A Cold War Fought by Women - 001sky
http://www.nytimes.com/2013/11/19/science/a-cold-war-fought-by-women.html

======
rada
What a hateful article. It twists mundane, reasonable daily interactions to
make women seem downright evil.

Just one example:

 _Sex is coveted by men. Accordingly, women limit access as a way of
maintaining advantage in the negotiation of this resource. Women who make sex
too readily available compromise the power-holding position of the group,
which is why many women are particularly intolerant of women who are, or seem
to be, promiscuous._

What a ridiculous thing to say. Women limit access as a way of maintaining
some power advantage? Really? There isn't a simpler, less sinister explanation
for why a woman might decline sex with anyone and everyone who asks?

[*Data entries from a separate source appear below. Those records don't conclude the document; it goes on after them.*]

-- ==== Sys2Proof/Tests/Slice0.lean ====
section
/-! SUPPORT. The model's own tests, the values from 95_test_vectors.md where a comment says so; and for every statement with
hypotheses a state that meets them. -/

namespace Sys2Proof.Tests

open Sys2Proof Sys2Proof.Machine Sys2Proof.Safety

/-! ### Helpers -/

/-- Reset with PIN = p (95_test_vectors.md). -/
def after (p : Bool) : Block :=
  { ticks := 0, sub := 0, status := .idle, last := 0, pin := p, duty := 0, spkEn := false, arm := false, pend := false }

/-- The block at full time T. -/
def atTime (T : Nat) (b : Block) : Block :=
  { b with ticks := BitVec.ofNat 32 (T / 256), sub := BitVec.ofNat 8 (T % 256) }

def state (b : Block) (es : List Event) : State := { block := b, resp := none, pending := es, envIndex := 0 }

/-- The data word a step answers. -/
def rdata : Host.Outcome State Fault Refusal → Option Word
  | .next t => t.resp.map (·.rdata)
  | .fault _ => none
  | .refused _ => none

/-- The block a step leaves. -/
def block : Host.Outcome State Fault Refusal → Option Block
  | .next t => some t.block
  | .fault _ => none
  | .refused _ => none

def faultOf : Host.Outcome State Fault Refusal → Option Fault
  | .next _ => none
  | .fault r => some r
  | .refused _ => none

/-! ### WellFormed: each check refuses an ill-formed access -/

/-- Byte read of TIME_US, 0x000 (L2.5). -/
theorem test_wf_size_refused : sizeLegal 0x000 = false ∧ Descriptor.wellFormed 0x000 = false := by decide

/-- Word read at 0x02, 0x082 (L2.5). -/
theorem test_wf_align_refused : alignLegal 0x082 = false ∧ Descriptor.wellFormed 0x082 = false := by decide

/-- Word read at 0x28, 0x0A8 (L2.5). -/
theorem test_wf_mapped_refused : mappedLegal 0x0A8 = false ∧ Descriptor.wellFormed 0x0A8 = false := by decide

/-- Word read of DUTY, 0x09C; word write of TIME_US, 0x180 (L2.5). -/
theorem test_wf_direction_refused :
    directionLegal 0x09C = false ∧ directionLegal 0x180 = false ∧ Descriptor.wellFormed 0x09C = false := by decide

/-! ### Decode: W SIZE OFF written out bit by bit from 30_encoding.md R72 -/

theorem test_decode_RD_TIME_US : decodeTableWord 16 0b010000000 = some .rdTimeUs := by decide
theorem test_decode_RD_TIME_MS : decodeTableWord 16 0b010000100 = some .rdTimeMs := by decide
theorem test_decode_RD_TICKS : decodeTableWord 16 0b010001000 = some .rdTicks := by decide
theorem test_decode_RD_SUBTICK : decodeTableWord 16 0b010001100 = some .rdSubtick := by decide
theorem test_decode_RD_BTN_POLL : decodeTableWord 16 0b010010000 = some .rdBtnPoll := by decide
theorem test_decode_RD_BTN_STATUS : decodeTableWord 16 0b010010100 = some .rdBtnStatus := by decide
theorem test_decode_WR_BTN_CTRL : decodeTableWord 48 (0b110011000 + 2 ^ 16 * 0xFFFFFFFE) = some (.wrBtnCtrl 0xFFFFFFFE) := by
  decide
theorem test_decode_WR_DUTY : decodeTableWord 48 (0b110011100 + 2 ^ 16 * 0x1FF) = some (.wrDuty 0x1FF) := by decide
theorem test_decode_RD_SPK : decodeTableWord 16 0b010100000 = some .rdSpk := by decide
theorem test_decode_WR_SPK : decodeTableWord 48 (0b110100000 + 2 ^ 16) = some (.wrSpk 1) := by decide
theorem test_decode_RD_WAKE : decodeTableWord 16 0b010100100 = some .rdWake := by decide
theorem test_decode_WR_WAKE : decodeTableWord 48 (0b110100100 + 2 ^ 16 * 3) = some (.wrWake 3) := by decide

/-- A bit the bus has no line for. -/
theorem test_decode_empty_bit_refused : decodeTableWord 16 (0b010000000 + 2 ^ 9) = none := by decide

/-- The priority rows of L2.5: 0x029 is SIZE, 0x0AA MISALIGNED, 0x1BC UNMAPPED, 0x190 DIRECTION. -/
theorem test_decode_priority :
    decode 0x029 0 = .error .size ∧ decode 0x0AA 0 = .error .misaligned ∧ decode 0x1BC 0 = .error .unmapped ∧
      decode 0x190 1 = .error .direction := ⟨rfl, rfl, rfl, rfl⟩

/-! ### The operations (L2.1 to L2.4) -/

/-- L2.1, T = 0x123456789A: all four reads. -/
theorem test_rd_time :
    let s := state (atTime 0x123456789A (after true)) []
    rdata (exec .rdTimeUs s) = some 0x3456789A ∧ rdata (exec .rdTimeMs s) = some 0x4A90BE5 ∧
      rdata (exec .rdTicks s) = some 0x12345678 ∧ rdata (exec .rdSubtick s) = some 0x9A := by decide

/-- L2.1, T = 2^40 - 1 and one TB: every counter wraps. -/
theorem test_tb_wraps :
    block (step (state (atTime (2 ^ 40 - 1) (after true)) [.tb])) = some (after true) := by decide

/-- L2.2 row 10: accepted at elapsed = 3000. -/
theorem test_poll_at_guard :
    let s := state { atTime 10000 (after false) with last := 7000 } []
    rdata (exec .rdBtnPoll s) = some 0x1 ∧ (block (exec .rdBtnPoll s)).map (·.last) = some 10000 := by decide

/-- L2.2 row 9: rejected at elapsed = 2999. -/
theorem test_poll_below_guard :
    let s := state { atTime 10000 (after false) with last := 7001 } []
    rdata (exec .rdBtnPoll s) = some 0x0 ∧ block (exec .rdBtnPoll s) = some s.block := by decide

/-- L2.2 row 13: accepted across the wrap of the µs time. -/
theorem test_poll_across_wrap :
    let s := state { atTime 0x400 (after false) with last := 0xFFFFF000 } []
    rdata (exec .rdBtnPoll s) = some 0x1 ∧ (block (exec .rdBtnPoll s)).map (·.last) = some 0x400 := by decide

/-- L2.2 row 15, and the codes of 10_state.md R30. -/
theorem test_peek :
    rdata (exec .rdBtnStatus (state (after true) [])) = some 0x4 ∧
      rdata (exec .rdBtnStatus (state { after false with status := .pressed } [])) = some 0x1 ∧
      rdata (exec .rdBtnStatus (state { after false with status := .held } [])) = some 0x2 ∧
      rdata (exec .rdBtnStatus (state { after true with status := .released } [])) = some 0x7 := by decide

/-- L2.2 rows 17 and 18. -/
theorem test_btn_ctrl :
    let s := state { atTime 21000 (after true) with status := .released } []
    block (exec (.wrBtnCtrl 0xFFFFFFFE) s) = some s.block ∧
      block (exec (.wrBtnCtrl 1) s) = some { s.block with status := .idle, last := 21000 } := by decide

/-- L2.4: truncation. -/
theorem test_duty :
    (block (exec (.wrDuty 0x1FF) (state (after true) []))).map (·.duty) = some 255 ∧
      (block (exec (.wrDuty 0xFFFFFF80) (state (after true) []))).map (·.duty) = some 128 := by decide

/-- L2.4: `wr SPK, 0xFFFFFFFF`, then `wr SPK, 2`. -/
theorem test_spk :
    (block (exec (.wrSpk 0xFFFFFFFF) (state (after true) []))).map (·.spkEn) = some true ∧
      (block (exec (.wrSpk 2) (state { after true with spkEn := true } []))).map (·.spkEn) = some false ∧
      rdata (exec .rdSpk (state { after true with spkEn := true } [])) = some 1 := by decide

/-- L2.3 rows 3, 5, 7 and 10. -/
theorem test_wake :
    rdata (exec .rdWake (state { after false with pend := true } [])) = some 2 ∧
      (block (exec (.wrWake 1) (state { after true with pend := true } []))).map (fun b => (b.arm, b.pend)) =
        some (true, true) ∧
      (block (exec (.wrWake 2) (state { after true with pend := true } []))).map (fun b => (b.arm, b.pend)) =
        some (false, false) ∧
      (block (exec (.wrWake 0) (state { after true with pend := true } []))).map (fun b => (b.arm, b.pend)) =
        some (false, true) := by decide

/-- L2.3 rows 2 and 8: the same level does not fire; a rising edge does. -/
theorem test_pin :
    block (step (state { after true with arm := true } [.pin true])) = some { after true with arm := true } ∧
      block (step (state { after false with arm := true } [.pin true])) = some { after true with pend := true } := by
  decide

/-- L2.4: DUTY = 128 at SUB = 127 and 128; DUTY = 255 at SUB = 255. -/
theorem test_pwm :
    pwm { after true with duty := 128, sub := 127 } = true ∧ pwm { after true with duty := 128, sub := 128 } = false ∧
      pwm { after true with duty := 255, sub := 255 } = false := by decide

/-- L2.5: a byte write of DUTY, 0x11C. -/
theorem test_bus_error : faultOf (step (state (after true) [.bus 0x11C 5])) = some (.busError .size) := by decide

/-- L3 P6: `wr DUTY, 7`, `rd DUTY -> x` faults with DUTY = 7. -/
theorem test_script_P6 :
    let st : ScriptState := { machine := state (after true) [], vars := [], tbs := 0, schedule := [] }
    runScript 5 (.line (.wr .duty 7) (.line (.rd .duty (some 0)) .done)) st =
      .faulted (.busError .direction) { st with machine := state { after true with duty := 7 } [] } := by decide

/-- `env at 1: pin 0` comes right after the first TB of a wait; a poll binds its word (R79). -/
theorem test_script_env :
    let st : ScriptState :=
      { machine := state { after true with last := 4000 } [], vars := [], tbs := 0, schedule := [] }
    (match runScript 9 (.line (.envAt 1 false) (.line (.wait 2) (.line (.pseudo .poll (some 0)) .done))) st with
      | .finished st' => some (st'.lookup 0, st'.machine.block.sub)
      | _ => none) = some (0x1, 2) := by decide

/-- The next step after reset performs the access placed there. -/
theorem test_first_step_after_reset :
    step (State.reset.withFetchWord 16 0x19C) = exec (.wrDuty 0) State.reset := rfl

/-! ### Witnesses: states that meet the hypotheses of the statements -/

def busy : Block :=
  { ticks := 3, sub := 232, status := .held, last := 17, pin := true, duty := 7, spkEn := true, arm := true, pend := false }

theorem witness_ResetEventSetsEveryFieldButPin : nextEvent (state busy [.reset, .tb]) = .reset := rfl

theorem witness_LaunchStateIsAResetState :
    ∃ t, nextEvent (state busy [.reset]) = .reset ∧ step (state busy [.reset]) = .next t := ⟨_, rfl, rfl⟩

theorem witness_TbEventCountsAndCarries :
    nextEvent (state busy [.tb]) = .tb ∧ (state { busy with sub := 255 } [.tb]).block.sub = 255 ∧
      (state { busy with sub := 254 } [.tb]).block.sub ≠ 255 := by decide

theorem witness_FullTimeCountsTbEvents :
    (∃ t, nextEvent (state busy [.tb]) = .tb ∧ step (state busy [.tb]) = .next t) ∧
      ∃ t, (∀ e ∈ [Event.tb, .pin false], e ≠ .reset) ∧ RunsTo (.reset :: [.tb, .pin false]) (state busy []) t :=
  ⟨⟨_, rfl, rfl⟩, _, by decide, rfl⟩

theorem witness_ModularElapsedTimeIsExact (n : Nat) (_ : n = 2 ^ 32 - 1 ∨ n = 2 ^ 32) :
    ∃ t, (∀ e ∈ List.replicate n Event.tb, e ≠ .reset) ∧ RunsTo (List.replicate n .tb) (state busy []) t ∧
      tbCount (List.replicate n .tb) = n := by
  obtain ⟨t, ht, _⟩ := runsTo_tbs n (state busy [])
  exact ⟨t, fun e he => by rw [List.eq_of_mem_replicate he]; decide, ht, tbCount_tbs n⟩

theorem witness_MillisecondTimeIsTheFlooredFullTime : (0 : Nat) ≤ 1099511627 ∧ (1099511627 : Nat) ≤ 1099511627 := by
  decide

theorem witness_OverflowWrapsSilently :
    fullTime (atTime (2 ^ 40 - 1001) busy) + 1000 < 2 ^ 40 ∧ fullTime (atTime (2 ^ 40 - 1) busy) = 2 ^ 40 - 1 ∧
      fullTime (atTime (2 ^ 32 - 1) busy) = 2 ^ 32 - 1 := by decide

theorem witness_OnlyTbAndResetChangeTheTimebase :
    (∃ t, step (state busy [.pin false]) = .next t ∧ nextEvent (state busy [.pin false]) ≠ .tb ∧
      nextEvent (state busy [.pin false]) ≠ .reset) ∧ nextEvent (state busy [.tb]) = .tb :=
  ⟨⟨_, rfl, by decide, by decide⟩, rfl⟩

theorem witness_RdTimeUsReturnsTheMicrosecondTime :
    (0b01#2 ≠ 0b10#2 ∧ 0b11#2 ≠ 0b10#2) ∧
      (let b := (state { busy with ticks := 0x00FFFFFF, sub := 0xFF } []).block; b.ticks = 0x00FFFFFF ∧ b.sub = 0xFF) ∧
      busy.ticks = 3 ∧ busy.sub = 232 := by decide

theorem witness_RdTimeMsReturnsTheMillisecondTime :
    fullTime (atTime 999 busy) = 999 ∧ fullTime (atTime 1000 busy) = 1000 ∧
      fullTime (atTime (2 ^ 32 - 1) busy) = 2 ^ 32 - 1 ∧ fullTime (atTime (2 ^ 32) busy) = 2 ^ 32 ∧
      fullTime (atTime (2 ^ 40 - 1) busy) = 2 ^ 40 - 1 ∧
      (atTime 0x123456789A busy).ticks = 0x12345678 ∧ (atTime 0x123456789A busy).sub = 0x9A := by decide

theorem witness_RdTicksReturnsTheTickCounter :
    ∃ t, step (state { busy with sub := 255 } [.tb]) = .next t ∧ t.block.ticks ≠ busy.ticks :=
  ⟨_, rfl, by decide⟩

theorem witness_RdBtnPollPollsAfterTheGuard :
    let s (l : Word) := state { atTime 10000 busy with last := l } []
    3000 ≤ ((us (s 7000).block).toNat + 2 ^ 32 - (s 7000).block.last.toNat) % 2 ^ 32 ∧
      ((us (s 7001).block).toNat + 2 ^ 32 - (s 7001).block.last.toNat) % 2 ^ 32 < 3000 := by decide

The main example of the article doesn't hold any water either. I mean, the
test subject's outfit is downright grotesque, especially in a classroom
setting. She is wearing a skirt so short that she could not possibly sit down
without showing her underwear, not to mention the rest of her outfit - her top
is cut so low that I can see her bra sticking out. No wonder another student
commented, "What the eff is that". That's not "hostility" and "cold war",
that's a completely normal reaction. If a male student showed up in class
wearing lycra short-shorts exposing his package and a neon shirt cut down to
his mid-section, you don't think male students would react the same way?

------
mathattack
Are there corporate implications to this article? I'd be interested in how
someone might extrapolate the lesson. (Asking from interest, not to be a
smartass)